Wednesday, September 30, 2009

Using a spinner dryer

Good equipment makes all the difference.

If you dye and hand paint fine fabrics - particularly silks and rayons- you know that washing, drying, and ironing the fabrics during the creative process takes an unbelievable amount of time. Due to my arthritic hand problems I have found myself reluctant to start some projects becasue I couldn't face handling the fabrics through all the washing, rinsing, wringing, towel drying, ironing steps.

I was excited to find a large capacity affordable spin dryer that could take some of the drudgery out of my work for about $150 (delivered).
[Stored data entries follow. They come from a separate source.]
-- ==== Sys2Proof/Safety.lean ====
section
/-! DEFINITION. The terms claims about the machine use: runs, the responses in flight, and the invariant of the channel
(spec/20_memory.md R30, spec/30_encoding.md R35). -/

namespace Sys2Proof.Machine

/-- `k` cycles of the machine, stopping at the first fault or refusal. -/
def run (k : Nat) (s : State) : Host.Outcome State Fault Refusal := Host.Core.run Sys2Proof.core k s

/-- The response words in flight, the oldest first. -/
def inFlight (s : State) : List RspWord := s.pipe.filterMap id

/-- The request words presented in a list of cycles without reset (R35). -/
def requestsOf (ports : List PortIn) : List ReqWord := (ports.filter (·.reqValid)).map (·.req)

/-- Since reset, the responses presented and then those in flight are the responses to the requests accepted: one for
each, in order, none dropped, duplicated or reordered (R30). -/
def InOrder (s : State) : Prop := s.delivered ++ inFlight s = s.accepted.map transact

/-- `rsp` is 50'h0 where `rsp_valid` is 0, and else the response last presented (R35). -/
def OutputsAgree (s : State) : Prop :=
  (s.rspValid = false → s.rsp = 0) ∧ (s.rspValid = true → s.delivered.getLast? = some s.rsp)

/-- The invariant of the channel. -/
def ChannelInv (s : State) : Prop := InOrder s ∧ OutputsAgree s

end Sys2Proof.Machine
end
I received my spin dryer from Laundry Alternative yesterday and I am wildly happy with it. First - time from order to delivery: 7 days UPS ground. Next, I took 3 clean kitchen towels from the drawer, soaked them in 2 cups of water, and put them in the spin dryer dripping wet. The water that came out of the spinner was almost exactly the amount that was used to soak the towels. The really amazing things were the amount of soap bubbles in the water and how the terry towels were nearly dry when they came out of the spinner. Next, I took a load of fresh laundry out of my washer and loaded it into the spinner. Over 2 cups of soapy water was extracted by the spinner. Finally, I took a basket of hand wash items that I have been avoiding for a while. The fabrics included silk (habotai, chiffon, noil, crepe), rayon, beaded cotton, a heavy silk/cotton sweater, and a particularly awful-to-wash cotton gauze batik. I sink washed and rinsed as usual then loaded the like color items in the spinner without any wringing. The results were exceptional. The delicate silks came out ready for a quick press with the iron; the beaded cotton, rayons and the long batik dress dried completely after hanging for 1 hour; and the heavy sweater dried flat in 5 hours.
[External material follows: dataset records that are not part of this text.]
-- ==== Sys2Proof/Certificates/Slice0/Obligations.lean ====
section
/-! DEFINITION. What is to be proved of the model, from the numbered rules of spec/. -/

open Sys2Proof Sys2Proof.Machine

/-! ### Alphabet Tables -/

/-- R48: the entries of each table are pairwise distinct, the tables share no character, and no character is accepted at
both kinds of position. -/
def Obligations.TablesAreInjectiveAndDisjoint : Prop :=
  (∀ i j, cons i = cons j → i = j) ∧ (∀ i j, vow i = vow j → i = j) ∧ (∀ i j, cons i ≠ vow j) ∧
    ∀ c i j, ¬(consonantValue c = .ok i ∧ vowelValue c = .ok j)

/-- R52: the lookups invert the tables, both ways. -/
def Obligations.LookupsInvertTheTables : Prop :=
  (∀ i, consonantValue (cons i) = .ok i) ∧ (∀ i, vowelValue (vow i) = .ok i) ∧
    (∀ c i, consonantValue c = .ok i → cons i = c) ∧ (∀ c i, vowelValue c = .ok i → vow i = c)

/-- R49, R50: each lookup returns the index of the character where the table holds it, else the error that carries it. -/
def Obligations.LookupsReturnIndexOrCarryCharacter : Prop :=
  (∀ c i, cons i = c → consonantValue c = .ok i) ∧
    (∀ c, (∀ i, cons i ≠ c) → consonantValue c = .error (.invalidConsonant c)) ∧
    (∀ c i, vow i = c → vowelValue c = .ok i) ∧
    (∀ c, (∀ i, vow i ≠ c) → vowelValue c = .error (.invalidVowel c))

/-- R51: the classification of all 256 bytes: sixteen consonants, four vowels, and 236 bytes in neither alphabet. -/
def Obligations.EveryByteIsClassified : Prop :=
  (∀ c : CharCode, consonantValue c = match c.toNat with
    | 0x62 => .ok 0 | 0x64 => .ok 1 | 0x66 => .ok 2 | 0x67 => .ok 3 | 0x68 => .ok 4 | 0x6A => .ok 5
    | 0x6B => .ok 6 | 0x6C => .ok 7 | 0x6D => .ok 8 | 0x6E => .ok 9 | 0x70 => .ok 10 | 0x72 => .ok 11
    | 0x73 => .ok 12 | 0x74 => .ok 13 | 0x76 => .ok 14 | 0x7A => .ok 15
    | _ => .error (.invalidConsonant c)) ∧
  (∀ c : CharCode, vowelValue c = match c.toNat with
    | 0x61 => .ok 0 | 0x69 => .ok 1 | 0x6F => .ok 2 | 0x75 => .ok 3
    | _ => .error (.invalidVowel c)) ∧
  ((List.range 256).filter fun n => !isConsonant (BitVec.ofNat 8 n) && !isVowel (BitVec.ofNat 8 n)).length = 236

/-! ### Operand forms -/

/-- R54: the five fields are the shifts and masks of the table, and with their weights they add up to the value. -/
def Obligations.FieldsPartitionTheValue : Prop :=
  ∀ v : Value,
    (field0 v).setWidth 16 = (v >>> 12) &&& 0xF#16 ∧ (field1 v).setWidth 16 = (v >>> 10) &&& 0x3#16 ∧
    (field2 v).setWidth 16 = (v >>> 6) &&& 0xF#16 ∧ (field3 v).setWidth 16 = (v >>> 4) &&& 0x3#16 ∧
    (field4 v).setWidth 16 = v &&& 0xF#16 ∧
    v.toNat = (field0 v).toNat * 4096 + (field1 v).toNat * 1024 + (field2 v).toNat * 64 + (field3 v).toNat * 16 +
      (field4 v).toNat

/-- R42: where each character of a label stands in the 40 bits, and that packing and unpacking are inverse. -/
def Obligations.PackingPlacesEachCharacter : Prop :=
  (∀ l : Label, pack l = l.c0 ++ l.c1 ++ l.c2 ++ l.c3 ++ l.c4 ∧
    (pack l).toNat = l.c0.toNat * 2 ^ 32 + l.c1.toNat * 2 ^ 24 + l.c2.toNat * 2 ^ 16 + l.c3.toNat * 2 ^ 8 +
      l.c4.toNat ∧
    unpack (pack l) = l) ∧
  (∀ p : Packed, (unpack p).c0.toNat = p.toNat / 2 ^ 32 ∧ (unpack p).c1.toNat = p.toNat / 2 ^ 24 % 256 ∧
    (unpack p).c2.toNat = p.toNat / 2 ^ 16 % 256 ∧ (unpack p).c3.toNat = p.toNat / 2 ^ 8 % 256 ∧
    (unpack p).c4.toNat = p.toNat % 256 ∧ pack (unpack p) = p)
This spin dryer cut my hand washing time by about 75% and the results on the fine fabrics were equivalent to my previous labor intensive handling.

I have now eliminated wringing with my hands and the awful task of drying delicate fabrics by rolling them into big terry towels. Wringing and toweling is tedious work for anyone, but it’s the absolute worst thing you can do with arthritic hands.
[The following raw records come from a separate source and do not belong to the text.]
-- ==== Sys2Proof/Tests/Slice0.lean ====
section
/-! SUPPORT. The model's own tests: words written out from the spec's layouts and its vectors (spec/95_test_vectors.md,
spec/41_label_codec.md), ill-formed terms the checks refuse, and for each statement with hypotheses a concrete case that
meets them. -/

namespace Sys2Proof.Machine.Tests

/-- A machine of LATENCY 0 about to be given the request word `w`. -/
def given (w : ReqWord) : State := { State.reset with inputs := [PortIn.request w] }

/-- The outputs `rsp_valid` and `rsp` after one step, where it answers next. -/
def outputs (s : State) : Option (Bool × RspWord) :=
  match step s with
  | .next t => some (t.rspValid, t.rsp)
  | _ => none

/-- Bytes as a label, zeros where there are too few. -/
def lab (t : String) : Label := leftJustify (asciiText t)

/-! Decoding: words bit by bit from R37 and R38. -/

theorem test_decode_enc : decode 0b0_000_000000000000000000000000_0111111100000000#44 = .enc 0x7F00#16 := by decide
theorem test_decode_dec :
    decode 0b1_101_01101100_01110101_01110011_01100001_01100010#44 =
      .dec 5#3 ⟨0x6C#8, 0x75#8, 0x73#8, 0x61#8, 0x62#8⟩ := by decide
theorem test_table_word_too_wide : decodeNat (2 ^ 44) = .error .widerThanRequest := by decide

/-! ENC (95 section 2.2). -/

theorem test_enc_beef : outputs (given 0x0000000BEEF#44) = some (true, 0x0007275726F7A#50) := by decide
theorem test_enc_ignored_bits : outputs (given 0x7FFFFFF7F00#44) = some (true, 0x0006C75736162#50) := by decide

/-! DEC (95 section 2.3). -/

theorem test_dec_fakav : outputs (given 0xD66616B6176#44) = some (true, 0x000000000218E#50) := by decide
theorem test_dec_leftmost_vowel : outputs (given 0xD6258625862#44) = some (true, 0x3580000000000#50) := by decide

/-! Written lines (R45) and pseudo-operations (95 sections 1.2 to 1.4, 2.5). -/

theorem test_answer_enc : answer (.enc 0x7F00) = .label (lab "lusab") := by decide
theorem test_answer_dec_len : answer (.decLen 3 (asciiText "bab")) = .error .invalidLabelLength := by decide

/-- The text of a successful encoding. -/
def textOf (r : Composer.HostRun Identifier) : Composer.HostResult Text :=
  match r.result with
  | .ok x => Composer.toText x
  | .err e => .err e
  | .refused e => .refused e

theorem test_encode_wide64 : textOf (Composer.encodeWide64 0x0123456789ABCDEF) =
    .ok (asciiText "bahog-hijol-mokor-suloz") := by decide
theorem test_encode_wide : textOf (Composer.encodeWide 1) = .ok (asciiText "babab-babad") := by decide
theorem test_encode_ipv4 : textOf (Composer.encodeIpv4 216 35 68 215) = .ok (asciiText "tobog-higil") := by decide
theorem test_parse_stops_at_first_error : Composer.parse (asciiText "tobog-hegil-XXXXX") =
    ⟨[0xD746F626F67#44, 0xD686567696C#44], .err (.invalidVowel 0x65)⟩ := by decide
theorem test_parse_length_first : Composer.parse (asciiText "XXXXX-bab") = ⟨[], .err .invalidLabelLength⟩ := by decide
theorem test_to_values : (Composer.toValues ⟨[lab "lusab", lab "babad"]⟩).result = .ok [0x7F00, 0x0001] := by decide
theorem test_append : (Composer.append ⟨[lab "lusab"]⟩ 1).result = .ok ⟨[lab "lusab", lab "babad"]⟩ := by decide

/-! Well-formedness: every request is well formed (R43); an ill-formed term for each check of labels and identifiers. -/

theorem test_instr_wellFormed (i : Instr) : i.wellFormed = true := by cases i <;> rfl
theorem test_label_wellFormed : (lab "lusab").wellFormed = true := by decide
theorem test_label_ill_formed_at_0 : (lab "aabab").wellFormed = false := by decide
theorem test_label_ill_formed_at_1 : (lab "bbbab").wellFormed = false := by decide
theorem test_label_ill_formed_at_2 : (lab "baqab").wellFormed = false := by decide
theorem test_label_ill_formed_at_3 : (lab "babyb").wellFormed = false := by decide
theorem test_label_ill_formed_at_4 : (lab "babaB").wellFormed = false := by decide
theorem test_identifier_ill_formed_empty : (Identifier.mk []).wellFormed = false := by decide
theorem test_identifier_ill_formed_label : (Identifier.mk [lab "lusab", lab "XXXXX"]).wellFormed = false := by decide

/-! Witnesses: a case that meets the hypotheses of each clause, at the ends of the ranges. -/

theorem witness_TablesAreInjectiveAndDisjoint : cons 15 = cons 15 ∧ vow 3 = vow 3 := by decide
theorem witness_LookupsInvertTheTables :
    consonantValue 0x7A = .ok 15 ∧ consonantValue 0x62 = .ok 0 ∧ vowelValue 0x61 = .ok 0 ∧ vowelValue 0x75 = .ok 3 := by
  decide
theorem witness_LookupsReturnIndexOrCarryCharacter :
    cons 15 = 0x7A ∧ (∀ i, cons i ≠ 0x61) ∧ vow 3 = 0x75 ∧ ∀ i, vow i ≠ 0xFF := by decide
theorem witness_DecoderReadsTheFields :
    (0x7FFFFFFFFFF#44).toNat / 2 ^ 43 = 0 ∧ (0x80000000000#44).toNat / 2 ^ 43 = 1 := by decide
theorem witness_EncodeOfDecodeClearsIgnoredBits : reqOp 0x80000000000#44 = true ∧ reqOp 0x7FFFFFFFFFF#44 = false := by
  decide
theorem witness_TableWordsGoThroughTheDecoder :
    (2 ^ 44 - 1 < 2 ^ 44 ∧ 2 ^ 44 - 1 < 2 ^ 48) ∧ (2 ^ 44 < 2 ^ 48 ∧ 2 ^ 44 ≤ 2 ^ 44) := by decide
theorem witness_EveryRequestWordIsLegal :
    (reqOp 0x5ABCDEF7F00#44 = false ∧ reqOp 0x7FFFFFF7F00#44 = false ∧
      (0x5ABCDEF7F00#44).setWidth 16 = (0x7FFFFFF7F00#44).setWidth 16) ∧
    (reqOp 0xC6261626162#44 = true ∧ reqOp 0xC0000000000#44 = true ∧ reqLen 0xC6261626162#44 ≠ 5#3 ∧
      reqLen 0xC6261626162#44 = reqLen 0xC0000000000#44) ∧
    (reqOp 0xE6261626162#44 = true ∧ reqLen 0xE6261626162#44 ≠ 5#3) := by decide
theorem witness_ResponseWordOfEachOutcome :
    decodeLabel 5#3 (lab "zuzuz") = .ok 0xFFFF ∧ decodeLabel 4#3 (lab "zuzuz") = .error .invalidLabelLength ∧
      decodeLabel 5#3 (lab "zuzu ") = .error (.invalidConsonant 0x20) ∧
      decodeLabel 5#3 (lab "babyb") = .error (.invalidVowel 0x79) := by decide
theorem witness_EncAnswersTheCharactersOfTheFields :
    reqOp 0x7FFFFFFFFFF#44 = false ∧ encodeU16 0xFFFF = encodeU16 0xFFFF := by decide
theorem witness_DecAnswersInvalidLabelLengthExactlyOnOtherLengths : (4#3 ≠ 5#3) ∧ (6#3 ≠ 5#3) ∧ (0#3 ≠ 5#3) := by decide
theorem witness_DecReportsTheLeftmostOffendingCharacter_0 : isConsonant (lab "aabab").c0 = false := by decide
theorem witness_DecReportsTheLeftmostOffendingCharacter_1 :
    isConsonant (lab "bXbXb").c0 = true ∧ isVowel (lab "bXbXb").c1 = false := by decide
theorem witness_DecReportsTheLeftmostOffendingCharacter_2 :
    isConsonant (lab "baXbX").c0 = true ∧ isVowel (lab "baXbX").c1 = true ∧ isConsonant (lab "baXbX").c2 = false := by
  decide
theorem witness_DecReportsTheLeftmostOffendingCharacter_3 :
    isConsonant (lab "babXX").c0 = true ∧ isVowel (lab "babXX").c1 = true ∧ isConsonant (lab "babXX").c2 = true ∧
      isVowel (lab "babXX").c3 = false := by decide
theorem witness_DecReportsTheLeftmostOffendingCharacter_4 :
    isConsonant (lab "baba-").c0 = true ∧ isVowel (lab "baba-").c1 = true ∧ isConsonant (lab "baba-").c2 = true ∧
      isVowel (lab "baba-").c3 = true ∧ isConsonant (lab "baba-").c4 = false := by decide
theorem witness_AccumulatorNeverCarries :
    (accConsonant 0xFFF#16 0x7A = .ok 0xFFFF ∧ (0xFFF#16).toNat < 2 ^ 12) ∧
      (accVowel 0x3FFF#16 0x75 = .ok 0xFFFF ∧ (0x3FFF#16).toNat < 2 ^ 14) := by decide
theorem witness_LabelRoundTrip :
    decodeLabel 5#3 (lab "zuzuz") = .ok 0xFFFF ∧ encodeU16 0 = encodeU16 0 ∧
      decodeLabel 5#3 (lab "babab") = .ok 0 ∧ (lab "zuzuz").wellFormed = true := by decide

/-- A machine of LATENCY 2 with one transaction in flight, and a request, an idle cycle and a reset to come. -/
def busy : State :=
  { inputs := [PortIn.request 0x7F00#44, ⟨false, false, 0x1#44⟩, ⟨true, true, 0x1#44⟩]
    pipe := [some 0x0006261626164#50, none]
    rspValid := false
    rsp := 0
    accepted := [0x1#44]
    delivered := [] }

theorem witness_StepRunsTheDecodedRequest :
    busy.inputs = PortIn.request 0x7F00#44 :: busy.inputs.tail ∧ (PortIn.request 0x7F00#44).rst = false ∧
      (PortIn.request 0x7F00#44).reqValid = true := by decide
theorem witness_PlacedWordIsRunNext : 0xD6C75736162 < 2 ^ 48 ∧ 0xD6C75736162 < 2 ^ 44 := by decide
theorem witness_OperationCompletesAndChangesNothingElse :
    State.reset.pipe = [] ∧ busy.pipe = some 0x0006261626164#50 :: [none] := by decide
theorem witness_IdleCycleMovesThePipe :
    ({ busy with inputs := busy.inputs.tail } : State).inputs = ⟨false, false, 0x1#44⟩ :: [⟨true, true, 0x1#44⟩] ∧
      busy.pipe = some 0x0006261626164#50 :: [none] := by decide
theorem witness_IdleCycleMovesThePipe_empty :
    ({ State.reset with inputs := [PortIn.idle] } : State).inputs = ⟨false, false, 0#44⟩ :: [] ∧ State.reset.pipe = [] ∧
      (State.resetWith 1).pipe = none :: [] := by decide
theorem witness_ResetDiscardsEverythingInFlight :
    ({ busy with inputs := [⟨true, true, 0x1#44⟩] } : State).inputs = ⟨true, true, 0x1#44⟩ :: [] ∧
      (⟨true, true, 0x1#44⟩ : PortIn).rst = true := by decide
theorem witness_NoResponseBeforeTheFirstRequest :
    ∀ p ∈ [(⟨false, false, 0x1#44⟩ : PortIn), ⟨true, false, 0x1#44⟩], p.reqValid = false := by decide
theorem witness_StepKeepsTheChannelInvariant : ChannelInv busy ∧ ∃ t, step busy = .next t :=
  ⟨⟨by unfold InOrder; decide, by unfold OutputsAgree; decide⟩, _, rfl⟩
theorem witness_ResponseComesLatencyCyclesLater :
    ({ busy with inputs := [PortIn.request 0x7F00#44, ⟨false, true, 0x1#44⟩] } : State).inputs =
        PortIn.request 0x7F00#44 :: [⟨false, true, 0x1#44⟩] ∧
      ∀ p ∈ [(⟨false, true, 0x1#44⟩ : PortIn)].take busy.latency, p.rst = false := by decide
theorem witness_ResponseComesLatencyCyclesLater_zero :
    (given 0x7F00#44).inputs = PortIn.request 0x7F00#44 :: [] ∧ (given 0x7F00#44).latency = 0 ∧
      ∀ p ∈ ([] : List PortIn).take 0, p.rst = false := by decide
theorem witness_NthResponseAnswersNthRequest :
    ∃ t, run 1 { State.resetWith 0 with inputs := [PortIn.request 0x1#44] } = .next t ∧
      t.delivered[0]? = some 0x0006261626164#50 := ⟨_, rfl, by decide⟩
theorem witness_EveryRequestIsAnsweredInOrder :
    ∀ p ∈ ({ busy with inputs := [PortIn.request 0x7F00#44, ⟨false, false, 0x1#44⟩] } : State).inputs, p.rst = false := by
  decide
Re cottons: this gadget isn't just for the finer things in life. The full laundry load referred to above was a combo of cottons and some really fine cotton(98%) lycra (2%) designer pants that are my faves. When I put them through the spinner after the washing machine had finished its job I got designer pants that dried on a hanger in an hour (usually takes 5-8 hours) and the no shrink cotton things that I put in my electric dryer (on low temp) were fully dry in 15 minutes.